Rumble’s two passions, research and Jiu-Jitsu, are more complementary than they seem. To outsiders Jiu-Jitsu can look like a competition of brute strength, but those who practise the sport know that every round is a highly technical physical chess match. If a competitor fails to recognize and counter a technique their opponent is going for, they’ll find themselves being choked out before they can react. This technical aspect lends itself well to the analytical skillset Rumble developed through years of research in the field of clinical oncology. “He has this way of deconstructing Jiu-Jitsu. It’s almost like he can algorithmically figure out how you’re best going to learn a technique, then adapt that technique to your learning style,” says William Dungey, a student who’s trained with Rumble for five years.

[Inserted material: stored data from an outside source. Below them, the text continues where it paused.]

/-- STATUS after reset: no flag, AwaitingAck and an empty accumulator, each coded 0. -/
theorem reset_status : State.reset.status = 0 := by
  have hlow : State.reset.statusLow = 0 := rfl
  have hlen : State.reset.accLen = 0 := rfl
  simp [State.status, hlow, hlen]

/-- The constraints of 00_scope.md R6 hold of the configuration at reset, whatever the open parameters are. -/
theorem reset_cfg_wf : State.reset.cfg.wf :=
  ⟨Nat.le_add_left 257 _, Nat.le_add_left 1 _, Nat.le_add_left 1 _, Nat.le_add_left 1 _⟩

/-- Settles O13: the registers by definition, the STATUS word by its fields. -/
theorem resetStateHasTheSpecsValues : Obligations.ResetStateHasTheSpecsValues :=
  ⟨rfl, rfl, rfl, rfl, rfl, rfl, by simp [reset_status], rfl, rfl, rfl, reset_cfg_wf.1, rfl⟩

theorem reset_archInv : State.reset.ArchInv := by
  simp [State.archInv_iff, State.reset, PState.AccForm]

theorem reset_portInv : State.reset.PortInv := by
  simp [State.PortInv, State.reset]

/-- Settles O38: the constraints of R6, R18, the port-level invariant, and an empty inbox. -/
theorem resetMeetsTheInvariants : Obligations.ResetMeetsTheInvariants :=
  ⟨reset_cfg_wf, reset_archInv, reset_portInv, rfl⟩

end Sys2Proof.Machine
end

section
/-! SUPPORT. The accumulator store under every operation (20_memory.md R31), and the operation that a step performs. -/

namespace Sys2Proof.Machine

/-- A feed keeps `acc_len <= ACC_CAP`: it appends only what fits (40_frame_accumulator.md R75). -/
theorem accFeed_wf (b : List Byte) (s : State) : Memory.wf (accFeed b s).cfg (accFeed b s).acc := by
  cases h : feedFits b s with
  | true => simpa [accFeed_fits h] using feedFits_iff.1 h
  | false => simp [accFeed_overflows h]

/-- Collecting feeds the accumulator, whatever it then emits (43_protocol_engine.md R104, R106). -/
theorem collect_wf {b : List Byte} (s : State) (hb : b ≠ []) : Memory.wf (collect b s).cfg (collect b s).acc := by
  rcases collect_cases s hb with ⟨-, e⟩ | ⟨hfit, -, e⟩ | ⟨hfit, -, e⟩ <;> rw [e]
  · exact Memory.wf_clear _
  · exact feedFits_iff.1 hfit
  · exact feedFits_iff.1 hfit

theorem chunkStep_wf (b : List Byte) {s : State} (h : Memory.wf s.cfg s.acc) :
    Memory.wf (chunkStep b s).cfg (chunkStep b s).acc := by
  rcases chunkStep_cases b s with ⟨-, e⟩ | ⟨-, -, -, -, e⟩ | ⟨-, -, -, -, e⟩ | ⟨-, hb, -, -, e⟩ |
    ⟨-, -, -, -, -, -, e⟩ | ⟨-, -, -, -, -, -, e⟩ | ⟨-, hb, -, -, -, -, e⟩ | ⟨-, -, -, -, e⟩ <;> rw [e]
  · exact h
  · rwa [acknowledge_eq]
  · exact h
  · exact collect_wf s hb
  · exact h
  · exact Memory.wf_clear _
  · exact collect_wf _ hb
  · exact h

theorem accFeed_cfg (b : List Byte) (s : State) : (accFeed b s).cfg = s.cfg := by
  cases h : feedFits b s with
  | true => rw [accFeed_fits h]
  | false => rw [accFeed_overflows h]

theorem tickStep_cfg_acc (x : TimeSample) (s : State) :
    (tickStep x s).cfg = s.cfg ∧ (tickStep x s).acc = s.acc := by
  rcases tickStep_cases x s with ⟨-, e⟩ | ⟨-, -, -, e⟩ | ⟨-, -, -, e⟩ <;> simp [e]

Passion and an analytical mind alone don’t guarantee success at The Rumble Academy, however. One of the most crucial elements is tenacity. “This sport takes you mentally to a place that most people just aren’t comfortable going to,” says Neil Moore, who’s trained with Rumble for 15 years. Rumble knows this, so to weed out those that may not have the grit to stick it out, he makes every new student “run the gauntlet” in their first class. It consists of the student having to make it through back-to-back matches with every member of the class, Rumble included, with no breaks. It’s a gruelling task that results in many first-timers not returning. The idea is to ensure that time isn’t wasted on people who aren’t serious. “I don’t want them to train half-assed for three months and waste time that I could be using to train my students,” says Rumble. When it comes to toughness, Rumble doesn’t just expect it out of his students, he leads by example.

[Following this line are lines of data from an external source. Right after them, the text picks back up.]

/-! ### The block transform -/

/-- 44_block_transform.md R160: ENC answers `encrypt` of the block under the expanded key. -/
def Obligations.EncAnswersTheEncryptedBlock : Prop :=
  ∀ (w : Width) (n r : Nat) (s : State), n ≤ 255 → r ≤ 255 → s.MemoriesInForm →
    IsWord w s.RQ.X0 → IsWord w s.RQ.X1 →
    exec (.enc w n r) s = .next (s.afterResponse
      { STATUS := .ok,
        Y0 := (Reference.encryptBlock w (Reference.subkeys w n r s.RQ.BUF) r s.RQ.X0 s.RQ.X1).1,
        Y1 := (Reference.encryptBlock w (Reference.subkeys w n r s.RQ.BUF) r s.RQ.X0 s.RQ.X1).2,
        OB := [], TBL := [] })

/-- 44_block_transform.md R161: DEC answers `decrypt` of the block under the expanded key. -/
def Obligations.DecAnswersTheDecryptedBlock : Prop :=
  ∀ (w : Width) (n r : Nat) (s : State), n ≤ 255 → r ≤ 255 → s.MemoriesInForm →
    IsWord w s.RQ.X0 → IsWord w s.RQ.X1 →
    exec (.dec w n r) s = .next (s.afterResponse
      { STATUS := .ok,
        Y0 := (Reference.decryptBlock w (Reference.subkeys w n r s.RQ.BUF) r s.RQ.X0 s.RQ.X1).1,
        Y1 := (Reference.decryptBlock w (Reference.subkeys w n r s.RQ.BUF) r s.RQ.X0 s.RQ.X1).2,
        OB := [], TBL := [] })

/-- 43_key_schedule.md R148: ENC and DEC work with the very table an EXPKEY with the same fields returns, and
(44_block_transform.md R164) do not return it. -/
def Obligations.EncAndDecUseTheTableExpkeyReturns : Prop :=
  ∀ (w : Width) (n r : Nat) (s : State), n ≤ 255 → r ≤ 255 → s.MemoriesInForm →
    IsWord w s.RQ.X0 → IsWord w s.RQ.X1 →
    ∃ tbl : List Carrier,
      exec (.expkey w n r) s = .next (s.afterResponse
        { STATUS := .ok, Y0 := 0, Y1 := 0, OB := [], TBL := tbl }) ∧
      exec (.enc w n r) s = .next (s.afterResponse
        { STATUS := .ok, Y0 := (Reference.encryptBlock w tbl r s.RQ.X0 s.RQ.X1).1,
          Y1 := (Reference.encryptBlock w tbl r s.RQ.X0 s.RQ.X1).2, OB := [], TBL := [] }) ∧
      exec (.dec w n r) s = .next (s.afterResponse
        { STATUS := .ok, Y0 := (Reference.decryptBlock w tbl r s.RQ.X0 s.RQ.X1).1,
          Y1 := (Reference.decryptBlock w tbl r s.RQ.X0 s.RQ.X1).2, OB := [], TBL := [] })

Back at the academy, Rumble sits on the sidelines applying an ice pack to his left elbow. He turns down an offer of a ride to the hospital and instead dishes out mid-match guidance to the students closest to him on how to lock in the submissions they’re trying for. In between offering advice, he grinningly recounts a story of getting his ribs cracked by a student some years earlier. After about 20 minutes of icing and stretching, Rumble crosses his right leg over his left, places the palm of his left hand against his inner right thigh, grabs his left arm slightly above the dislocated elbow, and pulls inward, popping the joint back into its socket, all the while remaining stone faced. After bending his arm a few times, he hops out of his seat and steps back onto the mat. “How many rounds do we have left?” he asks, “and who’s going to be my partner?”